Work item:
Only the lines below starting at the one that contains "-- ==== Sys2Proof/Machine/Commands.lean" and ending at the one that contains "results := t.results" are to be reproduced, exactly and with both ends kept.

Supplied data:
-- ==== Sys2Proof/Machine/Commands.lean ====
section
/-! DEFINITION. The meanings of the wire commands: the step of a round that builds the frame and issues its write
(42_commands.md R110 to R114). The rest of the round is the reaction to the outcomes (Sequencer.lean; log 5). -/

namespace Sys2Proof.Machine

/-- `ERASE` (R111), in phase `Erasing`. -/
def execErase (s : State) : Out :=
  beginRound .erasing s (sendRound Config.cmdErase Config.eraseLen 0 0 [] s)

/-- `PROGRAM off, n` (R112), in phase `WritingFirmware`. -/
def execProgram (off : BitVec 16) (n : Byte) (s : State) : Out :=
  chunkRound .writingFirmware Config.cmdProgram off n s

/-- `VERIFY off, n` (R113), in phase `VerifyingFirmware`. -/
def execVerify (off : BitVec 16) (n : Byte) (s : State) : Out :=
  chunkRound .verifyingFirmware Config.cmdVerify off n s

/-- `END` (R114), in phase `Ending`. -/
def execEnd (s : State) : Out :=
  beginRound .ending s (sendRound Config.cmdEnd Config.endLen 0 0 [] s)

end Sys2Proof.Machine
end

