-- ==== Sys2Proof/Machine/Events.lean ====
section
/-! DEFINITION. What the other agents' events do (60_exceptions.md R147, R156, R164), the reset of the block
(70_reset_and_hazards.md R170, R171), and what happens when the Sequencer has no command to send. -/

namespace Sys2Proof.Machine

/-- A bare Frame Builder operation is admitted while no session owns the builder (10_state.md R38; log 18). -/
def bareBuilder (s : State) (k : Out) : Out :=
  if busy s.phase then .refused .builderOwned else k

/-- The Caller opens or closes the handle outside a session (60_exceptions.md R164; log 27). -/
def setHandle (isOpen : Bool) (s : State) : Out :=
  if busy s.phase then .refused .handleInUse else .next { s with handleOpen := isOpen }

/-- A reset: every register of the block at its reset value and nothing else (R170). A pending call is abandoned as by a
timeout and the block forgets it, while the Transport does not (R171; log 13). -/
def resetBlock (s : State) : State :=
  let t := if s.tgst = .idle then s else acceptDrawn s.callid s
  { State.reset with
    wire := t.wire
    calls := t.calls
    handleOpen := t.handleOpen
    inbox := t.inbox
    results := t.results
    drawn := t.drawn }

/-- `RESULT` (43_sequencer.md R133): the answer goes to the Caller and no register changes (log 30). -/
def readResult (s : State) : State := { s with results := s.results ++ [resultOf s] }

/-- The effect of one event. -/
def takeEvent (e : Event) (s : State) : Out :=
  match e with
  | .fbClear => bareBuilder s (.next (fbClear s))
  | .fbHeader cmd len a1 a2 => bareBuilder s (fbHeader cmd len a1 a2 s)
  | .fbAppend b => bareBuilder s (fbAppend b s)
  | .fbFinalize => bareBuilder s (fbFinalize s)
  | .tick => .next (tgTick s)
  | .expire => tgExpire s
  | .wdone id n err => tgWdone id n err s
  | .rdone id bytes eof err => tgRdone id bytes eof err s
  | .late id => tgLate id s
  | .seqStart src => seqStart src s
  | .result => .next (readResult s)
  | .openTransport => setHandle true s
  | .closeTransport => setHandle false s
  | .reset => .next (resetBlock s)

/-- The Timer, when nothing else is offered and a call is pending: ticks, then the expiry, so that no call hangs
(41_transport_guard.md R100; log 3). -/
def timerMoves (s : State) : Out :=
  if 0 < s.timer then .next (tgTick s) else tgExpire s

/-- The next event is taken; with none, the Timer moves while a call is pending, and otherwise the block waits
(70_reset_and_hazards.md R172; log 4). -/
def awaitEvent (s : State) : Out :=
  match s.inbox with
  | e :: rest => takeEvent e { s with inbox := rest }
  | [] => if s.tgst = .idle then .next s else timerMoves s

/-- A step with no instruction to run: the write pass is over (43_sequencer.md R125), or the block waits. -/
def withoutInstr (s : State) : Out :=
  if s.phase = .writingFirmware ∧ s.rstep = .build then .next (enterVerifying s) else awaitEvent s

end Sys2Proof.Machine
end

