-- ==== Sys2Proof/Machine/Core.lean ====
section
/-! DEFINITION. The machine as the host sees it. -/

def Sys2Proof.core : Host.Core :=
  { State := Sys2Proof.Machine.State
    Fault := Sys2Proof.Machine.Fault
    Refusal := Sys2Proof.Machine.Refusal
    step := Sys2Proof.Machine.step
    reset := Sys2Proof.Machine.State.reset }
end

...

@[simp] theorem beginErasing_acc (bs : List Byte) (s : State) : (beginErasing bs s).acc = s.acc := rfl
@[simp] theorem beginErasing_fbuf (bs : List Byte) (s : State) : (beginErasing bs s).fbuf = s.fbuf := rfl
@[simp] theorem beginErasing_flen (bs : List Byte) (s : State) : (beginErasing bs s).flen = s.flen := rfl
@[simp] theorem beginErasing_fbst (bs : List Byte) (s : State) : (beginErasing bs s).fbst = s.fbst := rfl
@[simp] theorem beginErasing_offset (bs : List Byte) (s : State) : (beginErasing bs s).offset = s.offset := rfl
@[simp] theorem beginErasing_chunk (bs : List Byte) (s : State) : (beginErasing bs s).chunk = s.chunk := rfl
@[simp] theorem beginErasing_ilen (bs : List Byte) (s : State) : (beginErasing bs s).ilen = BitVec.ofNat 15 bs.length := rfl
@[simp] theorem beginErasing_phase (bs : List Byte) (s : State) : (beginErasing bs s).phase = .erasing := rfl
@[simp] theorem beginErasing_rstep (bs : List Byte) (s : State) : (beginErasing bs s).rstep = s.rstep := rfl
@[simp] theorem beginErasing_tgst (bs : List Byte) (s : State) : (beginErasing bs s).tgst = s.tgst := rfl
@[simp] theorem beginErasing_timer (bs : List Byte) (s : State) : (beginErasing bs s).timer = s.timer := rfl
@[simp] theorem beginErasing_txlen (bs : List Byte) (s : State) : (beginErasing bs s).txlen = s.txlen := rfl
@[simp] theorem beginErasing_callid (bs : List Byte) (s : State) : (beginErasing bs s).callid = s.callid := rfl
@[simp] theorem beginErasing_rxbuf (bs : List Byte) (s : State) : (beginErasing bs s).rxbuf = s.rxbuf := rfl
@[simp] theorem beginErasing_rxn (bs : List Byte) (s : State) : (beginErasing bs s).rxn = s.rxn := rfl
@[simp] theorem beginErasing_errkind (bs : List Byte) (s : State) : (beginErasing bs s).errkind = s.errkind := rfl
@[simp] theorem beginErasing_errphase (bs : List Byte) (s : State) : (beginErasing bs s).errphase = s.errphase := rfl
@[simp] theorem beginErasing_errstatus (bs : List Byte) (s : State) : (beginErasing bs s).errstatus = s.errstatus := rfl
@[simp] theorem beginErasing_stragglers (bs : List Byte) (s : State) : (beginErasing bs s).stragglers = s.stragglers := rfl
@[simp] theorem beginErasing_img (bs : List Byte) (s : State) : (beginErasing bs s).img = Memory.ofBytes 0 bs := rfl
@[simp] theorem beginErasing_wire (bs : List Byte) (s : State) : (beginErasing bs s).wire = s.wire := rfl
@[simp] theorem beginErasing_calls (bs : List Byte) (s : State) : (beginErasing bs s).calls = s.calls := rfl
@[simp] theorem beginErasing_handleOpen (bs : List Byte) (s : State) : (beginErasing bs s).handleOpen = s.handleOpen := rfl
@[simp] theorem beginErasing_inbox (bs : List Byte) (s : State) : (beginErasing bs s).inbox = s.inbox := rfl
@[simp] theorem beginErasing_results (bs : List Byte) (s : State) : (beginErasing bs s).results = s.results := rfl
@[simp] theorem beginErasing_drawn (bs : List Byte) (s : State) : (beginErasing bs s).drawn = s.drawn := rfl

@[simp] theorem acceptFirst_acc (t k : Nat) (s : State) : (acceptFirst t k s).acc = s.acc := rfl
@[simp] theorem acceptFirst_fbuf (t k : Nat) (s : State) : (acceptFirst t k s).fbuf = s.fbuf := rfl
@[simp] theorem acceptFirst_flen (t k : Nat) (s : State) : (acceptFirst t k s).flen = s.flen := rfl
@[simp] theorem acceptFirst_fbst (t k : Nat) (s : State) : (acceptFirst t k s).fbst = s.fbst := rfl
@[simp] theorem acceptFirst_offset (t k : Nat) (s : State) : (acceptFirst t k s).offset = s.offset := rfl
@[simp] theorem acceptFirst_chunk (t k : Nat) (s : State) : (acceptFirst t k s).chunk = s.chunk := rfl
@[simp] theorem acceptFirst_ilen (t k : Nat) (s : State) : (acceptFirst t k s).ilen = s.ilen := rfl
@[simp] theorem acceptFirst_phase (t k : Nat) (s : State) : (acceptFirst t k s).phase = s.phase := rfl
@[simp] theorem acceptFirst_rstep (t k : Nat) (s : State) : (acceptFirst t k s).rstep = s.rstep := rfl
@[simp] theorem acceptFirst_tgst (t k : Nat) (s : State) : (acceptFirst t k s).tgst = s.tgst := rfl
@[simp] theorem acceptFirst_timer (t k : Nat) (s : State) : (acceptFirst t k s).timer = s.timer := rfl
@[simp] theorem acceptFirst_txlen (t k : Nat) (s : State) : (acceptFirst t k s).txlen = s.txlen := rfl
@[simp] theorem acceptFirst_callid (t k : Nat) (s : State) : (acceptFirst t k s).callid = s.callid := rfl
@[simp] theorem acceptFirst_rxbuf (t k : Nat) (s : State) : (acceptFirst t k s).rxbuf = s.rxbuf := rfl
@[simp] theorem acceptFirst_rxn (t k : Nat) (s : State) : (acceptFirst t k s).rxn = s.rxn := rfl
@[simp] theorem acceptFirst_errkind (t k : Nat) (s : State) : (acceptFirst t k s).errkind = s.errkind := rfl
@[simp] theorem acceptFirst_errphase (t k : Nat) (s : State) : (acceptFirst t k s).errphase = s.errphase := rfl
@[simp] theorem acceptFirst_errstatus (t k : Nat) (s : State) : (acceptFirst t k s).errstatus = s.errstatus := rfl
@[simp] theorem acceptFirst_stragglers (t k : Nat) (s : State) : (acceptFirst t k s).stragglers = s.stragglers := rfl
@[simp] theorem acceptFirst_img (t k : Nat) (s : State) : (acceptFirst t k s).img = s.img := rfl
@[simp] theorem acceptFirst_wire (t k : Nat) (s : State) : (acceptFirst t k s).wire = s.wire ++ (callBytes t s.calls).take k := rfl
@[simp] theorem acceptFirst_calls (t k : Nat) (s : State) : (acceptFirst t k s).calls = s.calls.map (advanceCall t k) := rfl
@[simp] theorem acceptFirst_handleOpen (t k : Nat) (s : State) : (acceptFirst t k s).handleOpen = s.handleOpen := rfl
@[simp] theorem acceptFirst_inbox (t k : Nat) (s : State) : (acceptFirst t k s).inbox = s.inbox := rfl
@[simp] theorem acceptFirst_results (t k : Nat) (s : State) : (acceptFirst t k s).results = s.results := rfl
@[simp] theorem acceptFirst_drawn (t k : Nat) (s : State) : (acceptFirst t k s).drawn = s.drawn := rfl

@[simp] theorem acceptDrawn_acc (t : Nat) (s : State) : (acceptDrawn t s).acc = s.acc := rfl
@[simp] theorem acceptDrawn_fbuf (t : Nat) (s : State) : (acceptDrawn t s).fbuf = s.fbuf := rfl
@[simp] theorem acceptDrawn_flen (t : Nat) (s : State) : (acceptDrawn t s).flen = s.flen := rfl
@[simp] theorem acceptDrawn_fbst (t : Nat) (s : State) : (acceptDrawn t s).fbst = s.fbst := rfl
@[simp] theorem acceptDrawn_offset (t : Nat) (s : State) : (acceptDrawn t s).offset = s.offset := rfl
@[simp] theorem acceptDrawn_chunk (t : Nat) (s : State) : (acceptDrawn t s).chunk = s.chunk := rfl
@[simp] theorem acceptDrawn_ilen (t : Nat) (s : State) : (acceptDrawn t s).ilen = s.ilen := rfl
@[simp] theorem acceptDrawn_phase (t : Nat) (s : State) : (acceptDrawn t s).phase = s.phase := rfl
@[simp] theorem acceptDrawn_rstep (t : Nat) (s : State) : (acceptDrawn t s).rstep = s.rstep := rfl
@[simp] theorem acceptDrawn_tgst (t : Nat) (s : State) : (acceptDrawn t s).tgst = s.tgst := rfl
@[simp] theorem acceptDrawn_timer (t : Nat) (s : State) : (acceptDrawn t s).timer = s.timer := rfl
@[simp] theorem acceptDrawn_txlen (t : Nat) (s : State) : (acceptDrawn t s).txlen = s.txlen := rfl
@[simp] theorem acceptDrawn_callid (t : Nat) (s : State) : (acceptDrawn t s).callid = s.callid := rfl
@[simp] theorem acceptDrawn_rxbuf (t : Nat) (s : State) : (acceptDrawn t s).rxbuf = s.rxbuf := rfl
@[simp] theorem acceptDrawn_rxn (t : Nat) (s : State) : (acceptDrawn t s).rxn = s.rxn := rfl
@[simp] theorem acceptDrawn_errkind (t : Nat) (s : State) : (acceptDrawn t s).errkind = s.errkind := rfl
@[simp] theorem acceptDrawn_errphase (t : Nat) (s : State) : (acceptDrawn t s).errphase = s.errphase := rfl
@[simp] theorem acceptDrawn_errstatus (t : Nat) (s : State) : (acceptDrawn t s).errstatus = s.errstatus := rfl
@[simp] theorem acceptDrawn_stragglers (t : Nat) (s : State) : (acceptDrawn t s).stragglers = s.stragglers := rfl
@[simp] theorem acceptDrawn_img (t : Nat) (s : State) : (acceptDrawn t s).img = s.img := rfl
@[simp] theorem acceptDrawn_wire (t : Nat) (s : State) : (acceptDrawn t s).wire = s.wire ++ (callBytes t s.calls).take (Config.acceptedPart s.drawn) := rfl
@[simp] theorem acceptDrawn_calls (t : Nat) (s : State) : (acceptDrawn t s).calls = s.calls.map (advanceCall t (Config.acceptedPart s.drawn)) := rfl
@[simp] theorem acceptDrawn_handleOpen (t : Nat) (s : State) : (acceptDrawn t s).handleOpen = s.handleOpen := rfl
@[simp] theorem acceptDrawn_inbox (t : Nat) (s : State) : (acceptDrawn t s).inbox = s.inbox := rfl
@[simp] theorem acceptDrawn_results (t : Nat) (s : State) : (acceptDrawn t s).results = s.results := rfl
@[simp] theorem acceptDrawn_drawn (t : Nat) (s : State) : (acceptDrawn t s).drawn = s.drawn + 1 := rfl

Solution to the problem:
-- ==== Sys2Proof/Machine/Commands.lean ====
section
/-! DEFINITION. The meanings of the wire commands: the step of a round that builds the frame and issues its write
(42_commands.md R110 to R114). The rest of the round is the reaction to the outcomes (Sequencer.lean; log 5). -/

namespace Sys2Proof.Machine

/-- `ERASE` (R111), in phase `Erasing`. -/
def execErase (s : State) : Out :=
  beginRound .erasing s (sendRound Config.cmdErase Config.eraseLen 0 0 [] s)

/-- `PROGRAM off, n` (R112), in phase `WritingFirmware`. -/
def execProgram (off : BitVec 16) (n : Byte) (s : State) : Out :=
  chunkRound .writingFirmware Config.cmdProgram off n s

/-- `VERIFY off, n` (R113), in phase `VerifyingFirmware`. -/
def execVerify (off : BitVec 16) (n : Byte) (s : State) : Out :=
  chunkRound .verifyingFirmware Config.cmdVerify off n s

/-- `END` (R114), in phase `Ending`. -/
def execEnd (s : State) : Out :=
  beginRound .ending s (sendRound Config.cmdEnd Config.endLen 0 0 [] s)

end Sys2Proof.Machine
end

-- ==== Sys2Proof/Machine/Events.lean ====
section
/-! DEFINITION. What the other agents' events do (60_exceptions.md R147, R156, R164), the reset of the block
(70_reset_and_hazards.md R170, R171), and what happens when the Sequencer has no command to send. -/

namespace Sys2Proof.Machine

/-- A bare Frame Builder operation is admitted while no session owns the builder (10_state.md R38; log 18). -/
def bareBuilder (s : State) (k : Out) : Out :=
  if busy s.phase then .refused .builderOwned else k

/-- The Caller opens or closes the handle outside a session (60_exceptions.md R164; log 27). -/
def setHandle (isOpen : Bool) (s : State) : Out :=
  if busy s.phase then .refused .handleInUse else .next { s with handleOpen := isOpen }

/-- A reset: every register of the block at its reset value and nothing else (R170). A pending call is abandoned as by a
timeout and the block forgets it, while the Transport does not (R171; log 13). -/
def resetBlock (s : State) : State :=
  let t := if s.tgst = .idle then s else acceptDrawn s.callid s
  { State.reset with
    wire := t.wire
    calls := t.calls
    handleOpen := t.handleOpen
    inbox := t.inbox
    results := t.results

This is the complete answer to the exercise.